Лео, не открывая глаз, громко вздохнула.
— Ладно, — недовольно проворчала. — Сейчас позвоню.
Через две минуты все было позади. Антон не захотел ее слушать, говорил с ледяным спокойствием, кратко, сурово, безразлично.
Ты — совсем не та, какой я тебя представлял, мы разные люди, нам нечего больше вместе делать. За вещами приходи, когда меня не будет, либо пришли отца. Остальные привезу из Омска, передам. Что? Мне это не интересно. Я не милиционер, чтобы передо мной оправдываться. Всего хорошего.
Лео сидела на кровати по-турецки, тихо раскачиваясь и прижимая к груди телефонную трубку — последнее, что связывало ее с Антоном, его любимым голосом, утомительной непреклонностью и дурацким, дурацким, дурацким характером.
Конечно, потом она еще пыталась с ним встретиться, звонила, просила, ждала у подъезда, сидела под дверью. Говорила с Татьяной Степановной, но та отвечала невпопад и растерянно смотрела сквозь Лео тоскующими, больными глазами. Тревожить ее лишний раз было неловко, и Лео совсем не удивилась, когда министры иностранных дел вернулись с переговоров несчастными и надолго пропали в своей комнате.
— Не горюй, девонька, — появившись, сказал отец, — бог даст, Антон образумится и все обойдется, — но при этом так печально вздохнул, что у Лео оборвалось сердце.
Неделю она провела в бездействии, непривычном и оттого вдвойне тягостном, но однажды, зная, что отпуск Антона подходит к концу и скоро он так или иначе уедет в Омск, решилась. Надо наладить отношения любой ценой, встретиться, объясниться; это не должно так закончиться!
Она стояла у подъезда, сутулясь, закрываясь капюшоном от противной снежной крупы. Он появился; она, шагнув, преградила ему дорогу. Он попробовал обойти ее, как неодушевленный предмет, глядя мимо, поверх, не замечая. Она не выдержала, схватила его за воротник, встряхнула, ударила кулаком по груди, зарыдала:
— Да поговори же со мной! Выслушай!
Он молча оторвал от себя ее руки, высвободился, поправил шарф, куртку и невозмутимо пошел по своим делам.

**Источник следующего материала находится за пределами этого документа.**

-- ==== Sys2Proof/Decode.lean ====
section
/-! DEFINITION. The decoder of move words, of bundle headers and of line headers (03 R33 to R60), total, refusing by
name; and the encoder of well-formed moves. Field extraction is arithmetic on numbers: field [lo + n - 1 : lo] of `w`
is `w / 2^lo % 2^n`. -/

namespace Sys2Proof

/-- Why a word is not an instruction (03 R61): trap 0x01 or trap 0x02. -/
inductive DecodeError where
  | illegalMove
  | illegalOpcode
deriving DecidableEq, Repr

/-- What decoding a word gives. -/
inductive Decoded where
  | instr (i : Instr)
  | error (e : DecodeError)
deriving DecidableEq, Repr

/-- Field of `n` bits at bit `lo`. -/
def fld (w lo n : Nat) : Nat := w / 2 ^ lo % 2 ^ n

/-- The condition with a code 0x0 to 0xD (03 R44). -/
def condOf : Nat → Cond
  | 0 => .eq | 1 => .ne | 2 => .lt | 3 => .ge | 4 => .gt | 5 => .le | 6 => .ltn | 7 => .gen | 8 => .gtn | 9 => .len
  | 10 => .mi | 11 => .pl | 12 => .vs | _ => .vc

/-- The code of a condition (03 R44). -/
def Cond.code : Cond → Nat
  | .eq => 0 | .ne => 1 | .lt => 2 | .ge => 3 | .gt => 4 | .le => 5 | .ltn => 6 | .gen => 7 | .gtn => 8 | .len => 9
  | .mi => 10 | .pl => 11 | .vs => 12 | .vc => 13

/-- The guard that a cc select and a condition field name (03 R44). -/
def guardOf (cc cond : Nat) : Option Guard :=
  if cond < 14 then some (.flag (condOf cond) (Fin.ofNat 4 cc))
  else if cond = 14 then some (.stage (Fin.ofNat 4 cc))
  else match cc with
    | 0 => some .always
    | 1 => some .never
    | 2 => some .first
    | _ => none

/-- The cc select field of a guard. -/
def Guard.ccField : Guard → Nat
  | .flag _ cc => cc.val
  | .stage s => s.val
  | .always => 0
  | .never => 1
  | .first => 2

/-- The condition field of a guard. -/
def Guard.condField : Guard → Nat
  | .flag c _ => c.code
  | .stage _ => 14
  | .always | .never | .first => 15

/-- The identity register with an index from 0x0E9. -/
def identOf : Nat → Ident
  | 0 => .lane | 1 => .warp | 2 => .block | 3 => .nblk | 4 => .core | 5 => .quad | 6 => .die | 7 => .pkg | 8 => .gslot
  | _ => .iter

/-- The index of an identity register from 0x0E9. -/
def Ident.code : Ident → Nat
  | .lane => 0 | .warp => 1 | .block => 2 | .nblk => 3 | .core => 4 | .quad => 5 | .die => 6 | .pkg => 7 | .gslot => 8
  | .iter => 9

/-- The result port with an index from 0x080 (03 R49). -/
def resPortOf : Nat → Option ResPort
  | 0 => some .a0q | 1 => some .a0f | 2 => some .a1q | 3 => some .a1f | 4 => some .f0q | 5 => some .f0f
  | 6 => some .f1q | 7 => some .f1f | 8 => some .sq | 9 => some .vq | 10 => some .vf | 11 => some .xq | 12 => some .xm
  | 13 => some .cq | 14 => some (.ls 0) | 15 => some (.ls 1) | 16 => some (.ls 2) | 17 => some (.ls 3)
  | 18 => some (.lg 0) | 19 => some (.lg 1) | 20 => some (.lg 2) | 21 => some (.lg 3) | 22 => some (.lw 0)
  | 23 => some (.lw 1) | 24 => some (.lw 2) | 25 => some (.lw 3) | 26 => some .asq | 27 => some .agq | 28 => some .mxq
  | 29 => some .cp0q | 30 => some .cp1q | 31 => some .yq | 32 => some .kq | 33 => some .dqq | 34 => some .rlq
  | 35 => some .evq | 36 => some .smq | _ => none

Лео медленно опустилась на асфальт и, судорожно всхлипывая, выкрикнула вслед мужу последнюю, отчаянную, беспомощную угрозу:
— Тогда я уеду в Москву! К Ивану! Понял?!

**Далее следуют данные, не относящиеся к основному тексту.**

/-- What outside agents see (16 R327, R328; 15 R302, R304; 06 R125). -/
inductive Output where
  | msix (fn vector : Nat)
  | fenceVector (fn : Nat)
  | scanRecord (bytes : List Byte)
  | signal (core : Nat)
  | emergency (die : Nat)
  | podArrival (lid pkg : Nat)
  | saveRefused (core ctx : Nat)
  | spdm (bytes : List Byte)
  | config (fn : Nat) (retry : Bool)
  | hostData (bytes : List Byte)
  | gateDenied (quad key : Nat)
  | podWrite (fn addr : Nat) (b : Byte)
  | podRead (fn addr n : Nat)
  | podAtomic (fn addr op seq : Nat)
  | hostAccess (fn kind addr n : Nat)
  | logSeq (fn seq : Nat)
deriving DecidableEq, Repr

/-- A mesh or pod link (16 R334): up, lane width 4, 2 or 1, next flit number, flits sent and not acknowledged, and that
its CRC was checked at bring-up (24 R361). Of a mesh link that is down the flits are those replayed on the new path. -/
structure Link where
  up : Bool
  width : Nat
  flit : Nat
  unacked : List Nat
  checked : Bool
deriving DecidableEq, Repr

/-- A request of the host for device memory that stands at its home (14 R363): a read of `n` bytes, or a write of `bytes`. -/
structure HostReq where
  fn : Nat
  addr : Nat
  n : Nat
  bytes : Option (List Byte)
deriving DecidableEq, Repr

/-- The package (00 R1, 02 R26, 15 R305, R306, 24). `records` is, for each die, the area of its DRAM that firmware has reserved for the
records of frames' names: first byte and length (15 R291, R295); `capList` the words of the capability list, as firmware wrote them (24 R360);
`joins` for each slot of the slot table the packages with which firmware joins its launches into pod domains, two words of 32 (06 R125; log 66);
`pladdr` is where the image of the running protocol load lies (24 R358), `hostQ` the host's requests that wait at their homes, in order (14 R280, R363). -/
structure Package where
  variant : Variant
  pkg : Nat
  podId : Word
  hostAtomics : Bool
  booted : Nat
  dies : BitVec 4
  retry : Bool
  measures : List (List Byte)
  spdm : Nat
  invSeq : Nat
  protos : List (Option (List Word))
  plreq : List Word
  pladdr : Nat
  plbusy : Bool
  plslot : Nat
  plreason : Nat
  links : List Link
  lostPods : List Nat
  slotstat : Word
  keySeq : Nat
  hostVector : Nat
  records : List (Nat × Nat)
  capList : List Word
  joins : Tab Word
  hostQ : List HostReq
deriving DecidableEq, Repr

/-- The state of the machine. `settled` says that the deliveries of the present cycle are over, and that its bundles
issue (log 5). -/
structure State where
  pack : Package
  clk : Nat
  fns : Tab Function
  binds : Tab Bind
  launches : Tab Launch
  nextLid : Nat
  dispatchers : Tab Dispatcher
  cores : Tab Core
  quads : Tab Quad
  dies : Tab Die
  blocks : Tab Block
  threads : Tab Thread
  cmds : List Cmd
  grants : List Grant
  weirs : Tab Weir
  nextGen : Nat
  saved : List Saved
  mem : List Host.Cell
  sectors : Tab Nat
  poison : Tab Bool
  hostMem : List Host.Cell
  outputs : List Output
  agenda : List Instr
  draws : Nat
  settled : Bool
  cur : Cur
deriving DecidableEq, Repr

/-- The ways a step can stop with a fault: none; no rule of the spec leaves the part without an effect. -/
inductive Fault where
  /-- Never raised: kept so that the type has a name for a stop that a later reading of the spec may need. Safe. -/
  | none_
deriving DecidableEq, Repr

/-- The ways a step can be refused. -/
inductive Refusal where
  /-- Raised by an arm of `exec` whose instruction has no meaning yet; no arm raises it. Safe: the run stops. -/
  | notModelled (mnemonic : String)
deriving DecidableEq, Repr

/-! ## Values after reset (logs 1, 2 and 3 name every one that the spec does not give) -/

def LoadQ.empty : LoadQ := { entries := [], ever := false }

def WaitRec.none_ : WaitRec := { kind := 0, w0 := 0#32, w1 := 0#32, due := 0 }

/-- A split-table entry that is not live. -/
def Split.empty : Split :=
  { live := false, pc := 0#32, mask := 0#32, entry := none, sched := 0, loops := [], rep := List.replicate 6 none,
    ready := 0, waited := false, wait := WaitRec.none_, rill := false, lease := false, switch_ := none,
    arrive := .fall, bank := 0, place := .away, lastIssue := 0, stopped := false, want := none, line := none, fetch := none,
    safeWait := false, parked := [], owes := [], page := none,
    pageFault := none }

/-- A join-stack entry that is not in use. -/
def JoinEntry.empty : JoinEntry :=
  { used := false, join := 0#32, expect := 0#32, arrived := 0#32, parent := none, serial := false, held := 0#32,
    resume := 0#32, saved := Split.empty, delay := 0, loops := [], sched := 0, rep := List.replicate 6 none,
    late := 0, since := 0, first := 0, after := 0#32 }

/-- A thread that does not exist. -/
def Thread.empty : Thread :=
  { live := false, level := false, regs := [], poison := [], awaits := [], owners := [], filled := [], faults := [], redo := [], ls := LoadQ.empty,
    lg := LoadQ.empty, lw := LoadQ.empty, flights := [], fills := [], fstat := 0#32, raisedNow := 0#5, raisedAt := 0, tcause := 0#32, tval := 0#32,
    telem := 0#32, tepc := 0#32, tmask := 0#32, clkh := 0#32, occupied := 0#32,
    splits := List.replicate 4 Split.empty, joins := List.replicate 8 JoinEntry.empty, pending := [], aside := none,
    dqPos := 0, seq := 0, releases := [], acqs := [], seen := [], dbgStop := false, bad := [] }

Антон на мгновенье застыл. Обернулся. Постоял, рассматривая ее с безразличным интересом, словно диковинное насекомое, и с усмешкой сказал:
— Валяй.
Джинсы давно промокли, а она все сидела и сидела, обхватив руками живот, испуганно улыбаясь и заглядывая в лица прохожим, которые все как один смущенно отводили глаза.
Глава 2
— Ну, я поехал, — сказал Протопопов жене. Та в ответ улыбнулась, а после надула губы: дескать, жалко.
— Доберешься, сразу позвони.
— Хорошо. — Он поцеловал ее в щеку и вышел за дверь.

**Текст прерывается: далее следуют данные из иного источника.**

/-- The frame of a thread (16 R317), 2,048 words; `clk` is the cycle of entry. -/
def frameWords (clk : Nat) (sluice : Bool) (th : Thread) (h : FrameHead) (flights : List Flight) : List Word :=
  let per (r : Reg) : List Word := lanes32 fun l => th.rd r l
  let filled (p : ResPort) : Nat := (Tab.get false th.filled p.code).toNat
  let head : List Word :=
    [h.tepc, h.tmask,
     w32 (h.cause * 2 ^ 16 + h.split * 2 ^ 14 + flights.length * 2 ^ 8 + filled .cp1q * 2 ^ 6 + filled .cp0q * 2 ^ 5
       + filled .mxq * 2 ^ 4),
     h.tval, w32 (h.telem % 65536),
     w32 ((List.range 6).foldl (fun a i => a + (if (th.tags (frameWarpPoison.getD i (.g 0))).getLsbD 0 then 2 ^ (13 - i)
       else 0)) 0 + th.fstat.toNat % 32),
     w32 (pendingBits th.pending),
     ((th.pending.find? fun p => p.cause == 0x0E).map (·.tval)).getD 0#32,
     w32 clk, w32 (clk / 2 ^ 32),
     w32 ((List.range 8).foldl (fun a i => a + (if (th.join i).used then 2 ^ (8 + i) else 0)) 0
       + (List.range 4).foldl (fun a i => a + (if (th.split i).live then 2 ^ i else 0)) 0)]
      ++ List.replicate 5 0#32
  head
    ++ (List.range 4).flatMap (fun i => splitWords clk (th.split i))
    ++ (List.range 8).flatMap (fun i => joinWords (th.join i))
    ++ (List.range 4).flatMap (fun j => nibbleWords fun l => (th.rd (.cc j) l).toNat)
    ++ (List.range 3).flatMap (fun j => per (.lat j))
    ++ (List.range 3).flatMap (fun j => (List.range 2).map fun i =>
        w32 ((List.range 16).foldl (fun a l => a + (th.rd (.age j) (16 * i + l)).toNat % 4 * 4 ^ l) 0))
    ++ framePorts.flatMap per
    ++ [OpPort.ssm, OpPort.sgm].flatMap (fun p => (List.range 16).map fun i =>
        w32 ((th.rd (.op p) (2 * i)).toNat % 65536 + (th.rd (.op p) (2 * i + 1)).toNat % 65536 * 65536))
    ++ frameFlags.flatMap (fun p => nibbleWords fun l => (th.rd (.res p) l).toNat)
    ++ frameWarpPorts.map (fun r => th.rd r 0)
    ++ framePoison.map th.tags
    ++ frameFills.map th.awaiting
    ++ [if sluice then th.rd (.res .smq) 0 else 0#32]
    ++ List.replicate 8 0#32
    ++ (List.range 4).flatMap (fun i => match flights[i]? with
        | some f => flightWords clk f
        | none => List.replicate 40 0#32)

/-! ## Reading a frame back (16 R321) -/

/-- Word at a byte offset of a frame. -/
def frameAt (ws : List Word) (off : Nat) : Word := ws.getD (off / 4) 0#32

/-- A loop level read back. -/
def loopOf (ws : List Word) (off : Nat) : LoopLevel :=
  { n := (frameAt ws off).toNat, i := (frameAt ws (off + 4)).toNat, ring := frameAt ws (off + 8),
    body := frameAt ws (off + 12), lback := frameAt ws (off + 16) }

/-- Repeat entries read back; bit i of `live` says that entry i is not empty. -/
def repOf (ws : List Word) (off live : Nat) : List (Option RepEntry) :=
  (List.range 6).map fun i =>
    if nbit live i then some { word := frameAt ws (off + 8 * i), imm := frameAt ws (off + 8 * i + 4) } else none

/-- A wait kind and record are in range (16 R319, R130). -/
def waitOk (kind : Nat) (w0 w1 : Word) : Bool :=
  match kind with
  | 0 => w0 == 0#32 && w1 == 0#32
  | 1 | 2 => w0.bits 31 20 == 0 && w1 == 0#32
  | 3 => w0.bits 31 20 == 0 && w1 == 0#32 && 3 ≤ w0.bits 3 0 && w0.bits 3 0 ≤ 8
  | 4 => w0 == 0#32 && w1.bits 3 1 == 0
  | 5 => w0.bits 31 5 == 0 && w0.bits 3 0 ≤ 9 && w1 == 0#32
  | _ => false

/-- The state that flags, delay, loops, repeat entries and a wait record give a split. -/
def stateOf (clk : Nat) (ws : List Word) (flags delay : Word) (loopOff repOff w0off : Nat) : Split :=
  let depth := flags.bits 23 22
  { Split.empty with
    entry := if flags.bits 27 24 = 15 then none else some (flags.bits 27 24), sched := flags.bits 21 20,
    loops := (List.range (min depth 2)).map fun i => loopOf ws (loopOff + 20 * i),
    rep := repOf ws repOff (flags.bits 5 0), ready := clk + delay.toNat,
    wait := { kind := flags.bits 18 16, w0 := frameAt ws w0off, w1 := frameAt ws (w0off + 4), due := 0 } }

Вызвать лифт? Нет. Он, наконец, почувствовал себя здоровым и получал истинное удовольствие от свидетельств собственной дееспособности — в частности, от простого хождения по лестнице. Он и раньше любил подъезд своего дома, где так легко игралось в профессора Преображенского — модерн, позапрошлый теперь уже век — а последнее время бесстыдно наслаждался высокими окнами, впускавшими, казалось, нездешний, немосковский свет, деревянными рамами изумительной красоты, солидными подоконниками, причудливой лепной растительностью и даже ковровой дорожкой, которую невольно дорисовывало воображение. Как хорошо, что он не побоялся выглядеть провинциалом и купил-таки квартиру в центре.